El religioso franciscano fundó nueve misiones al otro lado del Atlántico y luchó para que la sociedad nativa avanzara. Sin embargo, hace poco una estatua erigida en su honor fue decapitada en California
Los héroes no son solo aquellos que, espada y escudo en mano, luchan una cruenta batalla sabedores de sus escasas posibilidades de victoria. En muchas ocasiones, los ídolos no necesitan armas ni armadura. El vivo ejemplo de ello fue Junípero Serra, un fraile franciscano que -allá por el siglo XVIII- dejó atrás a su querida España y recorrió casi 10.000 kilómetros en barco hasta México para versar a los nativos en las artes, las ciencias y el comercio.
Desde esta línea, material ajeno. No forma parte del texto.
-- ==== Sys2Proof/Laws/Time.lean ====
section
/-! SUPPORT. No operation but the steps of a sailing, the start of the time base and the resets moves the time base: one lemma per operation. -/

namespace Sys2Proof.Machine

@[simp] theorem ite_time (c : Prop) [Decidable c] (a b : State) :
    (if c then a else b).time = if c then a.time else b.time := by split <;> rfl

@[simp] theorem foldl_time {α : Type} (f : State → α → State) (h : ∀ s x, (f s x).time = s.time) (l : List α)
    (s : State) : (l.foldl f s).time = s.time := by
  induction l generalizing s with
  | nil => rfl
  | cons x l ih => rw [List.foldl_cons, ih, h]

@[simp] theorem foldl_fst_time {α β : Type} (f : State × β → α → State × β)
    (h : ∀ p x, (f p x).1.time = p.1.time) (l : List α) (p : State × β) :
    (l.foldl f p).1.time = p.1.time := by
  induction l generalizing p with
  | nil => rfl
  | cons x l ih => rw [List.foldl_cons, ih, h]

@[simp] theorem State.rsetIf_time (s : State) (c : Bool) (key : Nat) (f : Fld) (x : Nat) : (State.rsetIf s c key f x).time =
    s.time := by
  unfold State.rsetIf
  simp

@[simp] theorem State.raddOpen_time (s : State) (key : Nat) (f : Fld) (n : Nat) : (State.raddOpen s key f n).time = s.time := by
  unfold State.raddOpen
  simp

@[simp] theorem State.each_time (s : State) (l : List Nat) (f : State → Nat → State) (hf : ∀ s x0, (f s x0).time = s.time) :
    (State.each s l f).time = s.time := by
  unfold State.each
  simp [*]

@[simp] theorem State.voidFor_time (s : State) (tenant : Option Nat) (vcause : Nat) (block : Nat) (cause : Nat) (unit : Nat)
    (addr : Option Nat) : (State.voidFor s tenant vcause block cause unit addr).time = s.time := by
  unfold State.voidFor
  (repeat' split) <;> simp

@[simp] theorem State.holdWrite_time (s : State) (k : Nat) (a : Nat) (bs : List Byte) : (State.holdWrite s k a bs).time =
    s.time := by
  unfold State.holdWrite
  simp

@[simp] theorem State.countEvts_time (s : State) (k : Nat) (e : Evts) : (State.countEvts s k e).time = s.time := by
  unfold State.countEvts
  simp

@[simp] theorem State.clearTe_time (s : State) (k : Nat) : (State.clearTe s k).time = s.time := by
  unfold State.clearTe
  simp

@[simp] theorem State.countRd_time (s : State) (l : Nat) : (State.countRd s l).time = s.time := by
  unfold State.countRd
  (repeat' split) <;> simp

@[simp] theorem State.unclean_time (s : State) (o : Nat) : (State.unclean s o).time = s.time := by
  unfold State.unclean
  simp

@[simp] theorem State.lineWriteAs_time (s : State) (l : Nat) (data : Line) (mask : Nat) (o : Nat) : (State.lineWriteAs s
    l data mask o).1.time = s.time := by
  unfold State.lineWriteAs
  dsimp only
  (repeat' split) <;> simp_all

@[simp] theorem State.lineWrite_time (s : State) (l : Nat) (data : Line) (mask : Nat) : (State.lineWrite s l data
    mask).1.time = s.time := by
  unfold State.lineWrite
  simp

@[simp] theorem State.lineMark_time (s : State) (l : Nat) : (State.lineMark s l).1.time = s.time := by
  unfold State.lineMark
  (repeat' split) <;> simp

@[simp] theorem State.signal_time (s : State) (fn : Nat) (vec : Nat) : (State.signal s fn vec).time = s.time := by
  unfold State.signal
  simp

@[simp] theorem State.signalIf_time (s : State) (c : Bool) (fn : Nat) (vec : Nat) : (State.signalIf s c fn vec).time = s.time
    := by
  unfold State.signalIf
  simp

@[simp] theorem State.cfgPut_time (s : State) (fn : Nat) (off : Nat) (v : Nat) : (State.cfgPut s fn off v).time = s.time := by
  unfold State.cfgPut
  simp

@[simp] theorem State.aer_time (s : State) (off : Nat) (bit : Nat) : (State.aer s off bit).time = s.time := by
  unfold State.aer
  simp

@[simp] theorem State.twinEvt_time (s : State) (f : Fld) : (State.twinEvt s f).time = s.time := by
  unfold State.twinEvt
  simp

@[simp] theorem State.stepDown_time (s : State) : (State.stepDown s).time = s.time := by
  unfold State.stepDown
  simp

@[simp] theorem State.teState_time (s : State) (k : Nat) (x : Nat) : (State.teState s k x).time = s.time := by
  unfold State.teState
  simp

@[simp] theorem State.busyCycles_time (s : State) (k : Nat) (n : Nat) : (State.busyCycles s k n).time = s.time := by
  unfold State.busyCycles
  simp

@[simp] theorem State.holdStall_time (s : State) (k : Nat) (n : Nat) : (State.holdStall s k n).time = s.time := by
  unfold State.holdStall
  simp

@[simp] theorem State.wsStall_time (s : State) (k : Nat) (n : Nat) : (State.wsStall s k n).time = s.time := by
  unfold State.wsStall
  simp

@[simp] theorem State.cutCycles_time (s : State) (k : Nat) (r : LegRun) (n : Nat) : (State.cutCycles s k r n).time =
    s.time := by
  unfold State.cutCycles
  simp

@[simp] theorem State.legCut_time (s : State) (k : Nat) (r : LegRun) : (State.legCut s k r).time = s.time := by
  unfold State.legCut
  simp

@[simp] theorem State.legsCut_time (s : State) (sel : LegRun → Bool) : (State.legsCut s sel).time = s.time := by
  unfold State.legsCut
  refine foldl_time _ (fun s p => ?_) _ _
  (repeat' split) <;> simp

@[simp] theorem State.domTo_time (s : State) (d : Nat) (st : Nat) : (State.domTo s d st).time = s.time := by
  unfold State.domTo
  simp

@[simp] theorem State.fatalNow_time (s : State) : (State.fatalNow s).time = s.time := by
  unfold State.fatalNow
  simp

@[simp] theorem State.fatal_time (s : State) (block : Nat) (cause : Nat) (unit : Nat) : (State.fatal s block cause unit).time
    = s.time := by
  unfold State.fatal
  simp

@[simp] theorem State.fatalTrip_time (s : State) (block : Nat) (cause : Nat) (unit : Nat) : (State.fatalTrip s block
    cause unit).time = s.time := by
  unfold State.fatalTrip
  simp

@[simp] theorem State.memUe_time (s : State) (l : Nat) (block : Nat) (cause : Nat) (unit : Nat) (tenant : Option Nat) :
    (State.memUe s l block cause unit tenant).time = s.time := by
  unfold State.memUe
  simp

@[simp] theorem State.setTx_time (s : State) (v : Nat) (x : OspTx) : (State.setTx s v x).time = s.time := by
  unfold State.setTx
  simp

@[simp] theorem State.ospStart_time (s : State) (v : Nat) : (State.ospStart s v).time = s.time := by
  unfold State.ospStart
  simp

@[simp] theorem State.ospFree_time (s : State) (v : Nat) (need : List Nat) : (State.ospFree s v need).time = s.time :=
    by
  unfold State.ospFree
  simp

@[simp] theorem State.osp_time (s : State) (v : Nat) (args : List Nat) (bytes : List Byte) (h : OspHead) : (State.osp s
    v args bytes h).time = s.time := by
  unfold State.osp
  simp

@[simp] theorem State.ospMsg_time (s : State) (v : Nat) (args : List Nat) (cls : Nat) (op : Nat) (qc : Nat) (tag : Nat)
    (addr : Nat) (aux : Nat) : (State.ospMsg s v args cls op qc tag addr aux).time = s.time := by
  unfold State.ospMsg
  simp

@[simp] theorem State.ospErr_time (s : State) (v : Nat) (qc : Nat) (tag : Nat) (addr : Nat) (cause : Nat) :
    (State.ospErr s v qc tag addr cause).time = s.time := by
  unfold State.ospErr
  simp

@[simp] theorem State.ospData_time (s : State) (v : Nat) (qc : Nat) (tag : Nat) (addr : Nat) (grant : Nat) (d : Line) :
    (State.ospData s v qc tag addr grant d).time = s.time := by
  unfold State.ospData
  simp

@[simp] theorem State.ospGnt_time (s : State) (v : Nat) (qc : Nat) (tag : Nat) (addr : Nat) : (State.ospGnt s v qc tag
    addr).time = s.time := by
  unfold State.ospGnt
  simp

@[simp] theorem State.ospSend_time (s : State) (v : Nat) (kind : Nat) (fseq : Nat) (payload : List Byte) :
    (State.ospSend s v kind fseq payload).time = s.time := by
  unfold State.ospSend
  simp

@[simp] theorem State.ospKeep_time (s : State) (v : Nat) (kind : Nat) (payload : List Byte) : (State.ospKeep s v kind
    payload).time = s.time := by
  unfold State.ospKeep
  simp

@[simp] theorem State.ospStep_time (s : State) (v : Nat) : (State.ospStep s v).time = s.time := by
  unfold State.ospStep
  simp

@[simp] theorem State.ospTick_time (s : State) : (State.ospTick s).time = s.time := by
  unfold State.ospTick
  simp

@[simp] theorem State.ospHear_time (s : State) (v : Nat) (flit : List Byte) (fresh : Bool) : (State.ospHear s v flit
    fresh).time = s.time := by
  unfold State.ospHear
  simp

@[simp] theorem State.ospResend_time (s : State) (v : Nat) (fseq : Option Nat) : (State.ospResend s v fseq).time =
    s.time := by
  unfold State.ospResend
  simp

@[simp] theorem State.ospReplay_time (s : State) (v : Nat) : (State.ospReplay s v).time = s.time := by
  unfold State.ospReplay
  simp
Olvidándose de su seguridad y bienestar personal, Serra fundó además nueve misiones en el Nuevo Mundo dedicadas por completo a garantizar el bienestar de los indígenas. Fue, en definitiva, un gran hombre con un enorme listado de buenas acciones. Las mismas que, allá por el año 2015, le llevaron a ser canonizado por el Papa Francisco.
La de Junípero Serra es una historia de bondad. Aunque no debían opinar lo mismo los exaltados que, hace menos de una semana, decapitaron y pintaron de rojo una estatua levantada en su honor cerca de la Antigua Misión de Santa Bárbara.
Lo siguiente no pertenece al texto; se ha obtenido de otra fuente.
theorem exec_vecShl (k : Nat) (s : State) : exec (.vecShl k) s = .next (s.vecOp k 0x0B (fun _i a b _c => a * 2 ^ (b % 32))) :=
  congrArg (fun act => Host.Outcome.next (s.issue k 3 (isVec 0x0B) (fun _r _w => []) act)) (funext fun s => funext fun r => funext fun _w =>
    congrArg (fun t => (t, r)) (s.setVreg_mod k _ _))

/-- Settles O15: each of the 24 commands is State.vecOp of its function, which issues. -/
theorem vectorFormsWriteEveryLane : Obligations.VectorFormsWriteEveryLane := by
  intro s k r w forms x hx h
  refine exists_and₈ ((s.setVreg k (vecI w).vd fun l => x.2.2 (vecI w).int (s.vreg k (vecI w).va l) (s.opB k (vecI w) l)
      (s.vreg k (vecI w).vc l)).setLeg k r.advance)
    ((?_ : exec (x.1 k) s = .next (s.vecOp k x.2.1 x.2.2)).trans (congrArg Host.Outcome.next (State.issue_of_issues _ h)))
    (s.vreg_setVreg_same k _ _) (s.vreg_setVreg_ne k _ _) (State.setLeg_run _ _ _) (fun j hj => State.tez_setTe_ne _ _ hj.symm)
    (fun i => (congrArg (fun x : PhysSt => x.accAt i) (s.ph_setPh_same _ _)).trans (PhysSt.accAt_vreg _ _ i))
    (fun y hy => congrArg (fun o : Option PhysSt => o.getD .fresh) (mget_mput_ne _ _ hy.symm)) rfl
  clear h
  revert x
  refine List.map_inj_left.mp ?_
  exact congrArg (List.set (forms.map fun x => Host.Outcome.next (s.vecOp k x.2.1 x.2.2)) 11) (exec_vecShl k s)

end Sys2Proof.Machine
end

section
/-! PROOFS. Vector loads, stores and random draws: O16 (03_tensor_engines, R92; 04_leg_programs, R123, R124). -/

namespace Sys2Proof.Machine

open Sys2Proof.Safety

theorem exists₂_and₈ {α β : Type} {A B C D E F G H : α → β → Prop} (t : α) (r : β) (a : A t r) (b : B t r) (c : C t r) (d : D t r)
    (e : E t r) (f : F t r) (g : G t r) (h : H t r) : ∃ t r, A t r ∧ B t r ∧ C t r ∧ D t r ∧ E t r ∧ F t r ∧ G t r ∧ H t r :=
  ⟨t, exists_and₈ r a b c d e f g h⟩

theorem State.holds_holdWrite_bytes32 (s : State) (k a : Nat) (f : Nat → Nat) (l : List Nat) (r : LegRun) :
    ((s.holdWrite k a (bytes32 (l.map f))).setLeg k r).holds = (s.holdWrite k a (l.flatMap fun i => leBytes 4 (f i))).holds :=
  congrArg (fun b => (s.holdWrite k a b).holds) (List.flatMap_map f (leBytes 4) l)

theorem State.setLeg_holdWrite_frame (s : State) (k a : Nat) (bs : List Byte) (r : LegRun) :
    (s.holdWrite k a bs).setLeg k r =
      { s with te := ((s.holdWrite k a bs).setLeg k r).te, holds := ((s.holdWrite k a bs).setLeg k r).holds } := rfl

/-- Settles O16: LD and the draws write a vector register, ST a hold. -/
theorem vectorLoadStoreAndRandomForms : Obligations.VectorLoadStoreAndRandomForms := by
  intro s k r w v
  refine ⟨fun h => exists_and₄ ((s.setVreg k v.vd fun l => s.holdNat k (vecHold v r.loops + 4 * l) 4).setLeg k r.advance)
      (congrArg Host.Outcome.next (State.issue_of_issues (hold := vecSpan) _ h)) (s.vreg_setVreg_same k _ _) (s.vreg_setVreg_ne k _ _)
      ⟨State.setLeg_run _ _ _, rfl⟩,
    fun h => exists_and₄ ((s.holdWrite k (vecHold v r.loops) (bytes32 ((List.range 64).map (s.vreg k v.va)))).setLeg k r.advance)
      (congrArg Host.Outcome.next (State.issue_of_issues (hold := vecSpan) _ h)) (s.holds_holdWrite_bytes32 k _ _ _ _)
      (State.setLeg_run _ _ _) (s.setLeg_holdWrite_frame k _ _ _),
    fun x hx h => exists₂_and₈ ((s.setVreg k v.vd fun l => x.2.2 ((randWords (s.rf (R.teRng k) F.teRng_SEED) r.seed r.entry.step k v.sidx
        (mgetD r.draws v.sidx 0)).getD l 0)).setLeg k (LegRun.advance { r with draws := mput r.draws v.sidx (mgetD r.draws v.sidx 0 + 16) }))
      (LegRun.advance { r with draws := mput r.draws v.sidx (mgetD r.draws v.sidx 0 + 16) })
      ((?_ : exec (x.1 k) s = .next (s.rand k x.2.1 x.2.2)).trans (congrArg Host.Outcome.next (State.issue_of_issues _ h)))
      (s.vreg_setVreg_same k _ _) (State.setLeg_run _ _ _) (congrArg (fun o : Option Nat => o.getD 0) (mget_mput_same _ _ _))
      (fun i hi => mget_mput_ne _ _ hi.symm) rfl rfl rfl⟩
  clear h
  revert x
  exact List.map_inj_left.mp rfl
Por desgracia, este denigrante asalto no ha sido una excepción. El pasado 23 de agosto, por ejemplo, fue también atacada una efigie del religioso ubicada en la ciudad de Los Ángeles (California). Otro tanto ocurrió en 2015 cuando, pocas jornadas después de que nuestro protagonista fuese canonizado, unos vándalos derribaron varias de sus esculturas y pintaron sobre su lápida las palabras «Santo del genocidio».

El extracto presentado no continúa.